TASK: Once you find the line in the listing below that contains "to R445) -/", copy it and every following line exactly, stopping at the end.

PROVIDED INFORMATION:
/-- The trim and heel of the last published pass, or 0 for both in the first pass after VSL_COMMIT (R431). -/
def prevTrimHeel (prev : Option HydroResult) (fresh : Bool) : Int × Int :=
  if fresh then (0, 0) else match prev with
    | some r => (r.trim, r.heel)
    | none => (0, 0)

/-- The contents of one tank: the corrected level, or the last published one when the snapshot is not valid (R429), then R432. -/
def tankState (m : VesselModel) (prev : Option HydroResult) (fresh : Bool) (t : Nat) (d : Bytes) (sn : TankSnap) : TankState :=
  let n := tkPoints d
  let L := m.soundCol t n s32 0
  let dens : Int := tkDensity d
  let th := prevTrimHeel prev fresh
  let corrected := wrapS 32 (sn.level + levelCor m t n th.1 th.2)
  let last := (prev.bind fun r => Store.find? r.levels t).getD (L.headD 0)
  let h := if sn.valid then corrected else last
  let v := look (m.soundCol t n (fun b i => (u32 b i : Int)) 4) L h
  { tank := t, level := h, mass := wrapU 40 (tdiv (v * dens) 1000000),
    x := look (m.soundCol t n s32 8) L h, y := look (m.soundCol t n s32 12) L h, z := look (m.soundCol t n s32 16) L h,
    fs := wrapS 64 (tdiv (dens * look (m.soundCol t n (fun b i => (u32 b i : Int)) 20) L h) 1000),
    aft := s32 (m.table 3 t) 0, fwd := s32 (m.table 3 t) 4,
    uMass := tdiv ((tkUncertainty d : Int) * dens) 1000000, estimated := sn.estimated }

/-- A weight with an extent: a tank or a constant item. -/
structure Weight where
  mass : Int
  aft : Int
  fwd : Int
deriving DecidableEq, Repr

/-- One constant item of LIGHTSHIP_DIST: mass, extent, VCG, TCG. -/
def VesselModel.items (m : VesselModel) : List (Weight × Int × Int) :=
  (List.range m.nItems).map fun i =>
    let b := m.table 5 0
    let o := 24 * i
    (⟨u40 b o, s32 b (o + 8), s32 b (o + 12)⟩, s32 b (o + 16), s32 b (o + 20))

/-- The sum of a list of integers. -/
def sumI (l : List Int) : Int := l.foldl (· + ·) 0

/-! ### Draft and trim (R434) -/

/-- The three iterations: the trim, the draft Tm, and the lcf and mct of the last iteration. -/
def trimLoop (m : VesselModel) (disp lcg tk : Int) : Nat → Int → Int × Int × Int × Int
  | 0, tm => (0, tm, 0, 1)
  | n + 1, tm =>
    let lcb := look (colLcb m) (colT m) tm
    let lcf := look (colLcf m) (colT m) tm
    let mct := look (colMct m) (colT m) tm
    let trim := wrapS 32 (tdiv (disp * (lcb - lcg)) mct)
    let tm' := wrapS 32 (tk + tdiv (trim * (lcf - m.xMid)) m.lpp)
    if n = 0 then (trim, tm', lcf, mct) else trimLoop m disp lcg tk n tm'

/-! ### Hull strength (R437, R438) -/

/-- The overlap of an extent with a section. -/
def overlap (a f xa xf : Int) : Int := max 0 (min f xf - max a xa)

/-- The shares of one weight over the sections, in section order (R437). -/
def spread (secs : List (Int × Int)) (w : Weight) : List Int :=
  let lo := (secs.headD (0, 0)).1
  let hi := (secs.getLastD (0, 0)).2
  let n := secs.length
  if w.fwd ≤ lo then (List.range n).map fun i => if i = 0 then w.mass else 0
  else if w.aft ≥ hi then (List.range n).map fun i => if i + 1 = n then w.mass else 0
  else
    let a := max w.aft lo
    let f := min w.fwd hi
    let hits := (List.range n).filter fun i => let x := secs.getD i (0, 0); decide (0 < overlap a f x.1 x.2)
    match hits.getLast? with
    | none => (List.range n).map fun i => let x := secs.getD i (0, 0); if x.1 ≤ a ∧ a < x.2 then w.mass else 0
    | some last =>
      let part (i : Nat) : Int := let x := secs.getD i (0, 0); tdiv (overlap a f x.1 x.2 * w.mass) (f - a)
      let given := sumI ((hits.filter fun i => i != last).map part)
      (List.range n).map fun i => if i = last then w.mass - given else if hits.contains i then part i else 0

/-- The running sums Q and Rm along the sections (R438): q and len per section, then Q and Rm after it. -/
def prefixSums : Int → Int → List (Int × Int) → List (Int × Int)
  | _, _, [] => []
  | q0, r0, (q, len) :: rest =>
    let q1 := q0 + q
    let r1 := r0 + (2 * q0 + q) * len
    (q1, r1) :: prefixSums q1 r1 rest

/-- A section of the model: its number, bounds and definition. -/
structure Section where
  no : Nat
  aft : Int
  fwd : Int
  points : Nat
  ls : Int
deriving DecidableEq, Repr

/-- The model's sections in ascending order. -/
def VesselModel.sectionList (m : VesselModel) : List Section :=
  m.sections.map fun (i, d) => ⟨i, scAft d, scFwd d, scPoints d, scLightship d⟩

/-- The shear force and bending moment at the fore boundary of each section, or none when the buoyancy is 0 (R438, R439). -/
def strength (m : VesselModel) (disp ta trim : Int) (weights : List Weight) : Option (List (Nat × Int × Int)) :=
  let secs := m.sectionList
  let bounds := secs.map fun c => (c.aft, c.fwd)
  let shares := weights.map (spread bounds)
  let w := (List.range secs.length).map fun i =>
    (secs.getD i ⟨0, 0, 0, 0, 0⟩).ls + sumI (shares.map fun l => l.getD i 0)
  let b := secs.map fun c =>
    let tx := wrapS 32 (ta - tdiv (trim * tdiv (c.aft + c.fwd) 2) m.lpp)
    let tab := m.table 4 c.no
    let Tc := (List.range c.points).map fun i => s32 tab (8 * i)
    let Ac := (List.range c.points).map fun i => (u32 tab (8 * i + 4) : Int)
    wrapU 40 (tdiv (look Ac Tc tx * (c.fwd - c.aft) * m.seaDensity) 10000000000)
  let bt := sumI b
  if bt = 0 then none
  else
    let n := secs.length
    let scaled := b.map fun x => tdiv (x * disp) bt
    let last := disp - sumI (scaled.take (n - 1))
    let b' := scaled.take (n - 1) ++ [last]
    let q := (List.range n).map fun i => (wrapS 48 (w.getD i 0 - b'.getD i 0),
      (secs.getD i ⟨0, 0, 0, 0, 0⟩).fwd - (secs.getD i ⟨0, 0, 0, 0, 0⟩).aft)
    let sums := prefixSums 0 0 q
    let rEnd := (sums.getLastD (0, 0)).2
    let xa0 := (bounds.headD (0, 0)).1
    let xfN := (bounds.getLastD (0, 0)).2
    some ((List.range n).map fun i =>
      let c := secs.getD i ⟨0, 0, 0, 0, 0⟩
      let (Q, Rm) := sums.getD i (0, 0)
      let rc := Rm - tdiv (rEnd * (c.fwd - xa0)) (xfN - xa0)
      (c.no, satS 32 (tdiv (Q * 980665) 100000000), satS 40 (tdiv (rc * 980665) 200000000000)))

/-! ### One pass -/

/-- The results of one pass on a model and a snapshot, given the results published before it (R428 to R444). -/
def runPass (m : VesselModel) (snap : Store TankSnap) (prev : Option HydroResult) (fresh : Bool) (cycle snapCycle : Word) : HydroResult :=
  let tanks := m.tanks.map fun (t, d) => tankState m prev fresh t d (Store.get snap t ⟨0, false, true⟩)
  let items := m.items
  let secs := m.sectionList
  let disp := wrapU 40 (m.lightship + sumI (items.map fun i => i.1.mass) + sumI (tanks.map fun t => t.mass))
  let mx := sumI (secs.map fun c => c.ls * tdiv (c.aft + c.fwd) 2) +
    sumI (items.map fun i => i.1.mass * tdiv (i.1.aft + i.1.fwd) 2) + sumI (tanks.map fun t => t.mass * t.x)
  let mz := m.lightship * m.lsVcg + sumI (items.map fun i => i.1.mass * i.2.1) + sumI (tanks.map fun t => t.mass * t.z)
  let my := m.lightship * m.lsTcg + sumI (items.map fun i => i.1.mass * i.2.2) + sumI (tanks.map fun t => t.mass * t.y)
  let f := sumI (tanks.map fun t => t.fs)
  let lcg := wrapS 32 (divBy mx disp)
  let kg := wrapS 32 (divBy mz disp)
  let fsc := wrapS 32 (divBy f disp)
  let D := colDisp m
  let T := colT m
  let i := ival disp D
  let c := clampTo disp D
  let dD := D.getD (i + 1) 0 - D.getD i 0
  let dT' := T.getD (i + 1) 0 - T.getD i 0
  let tk := T.getD i 0 + tdiv (dT' * (c - D.getD i 0)) dD
  let (trim, tm, lcf, mct) := trimLoop m disp lcg tk 3 tk
  let kmt := look (colKmt m) T tm
  let ta := wrapS 32 (tk + tdiv (trim * lcf) m.lpp)
  let tf := wrapS 32 (ta - trim)
  let tmid := wrapS 32 (ta - tdiv (trim * m.xMid) m.lpp)
  let gmSolid := wrapS 32 (kmt - kg)
  let gmFluid := wrapS 32 (gmSolid - fsc)
  let heel := if gmFluid > 0 then satS 32 (divBy (my * 1000000) (disp * gmFluid))
    else if my ≥ 0 then 2147483647 else -2147483648
  let est := tanks.filter fun t => t.estimated
  let U := sumI (est.map fun t => t.uMass)
  let dSf := tdiv (U * 980665) 100000000
  let weights := (items.map fun x => x.1) ++ tanks.map fun t => ⟨t.mass, t.aft, t.fwd⟩
  let st := strength m disp ta trim weights
  { cycle := cycle, snapCycle := snapCycle, disp := disp,
    estimatedFlag := !est.isEmpty || c != disp || st.isNone, nEstimated := est.length,
    ta := ta, tf := tf, tm := tmid, trim := trim, heel := heel, kg := kg, gmSolid := gmSolid, gmFluid := gmFluid,
    dGm := divBy (sumI (est.map fun t => t.uMass * (Int.natAbs (t.z - kg) : Int))) disp,
    dT := tdiv (U * dT') dD,
    dTrim := tdiv (sumI (est.map fun t => t.uMass * (Int.natAbs (t.x - lcf) : Int))) mct,
    dHeel := if gmFluid > 0 then divBy (sumI (est.map fun t => t.uMass * (Int.natAbs t.y : Int)) * 1000000) (disp * gmFluid) else 0,
    dSf := dSf, dBm := tdiv (dSf * m.lpp) 4000,
    outOfRange := c != disp, noBuoyancy := st.isNone, strengthOk := st.isSome || ((prev.map fun r => r.strengthOk).getD false),
    strengthCycle := if st.isSome then cycle else (prev.map fun r => r.strengthCycle).getD 0,
    strengthEst := st.isNone || !est.isEmpty,
    sections := match st with
      | some l => l
      | none => (prev.map fun r => r.sections).getD []
    levels := tanks.map fun t => (t.tank, t.level) }

/-! ### Limits and margins (R440 to R445) -/

/-- The active limit set (R440). -/
def Vessel.active (v : Vessel) : LimitSet := if v.seaActive then v.sea else v.harbour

EXERCISE RESPONSE:
/-! ### Limits and margins (R440 to R445) -/

/-- The active limit set (R440). -/
def Vessel.active (v : Vessel) : LimitSet := if v.seaActive then v.sea else v.harbour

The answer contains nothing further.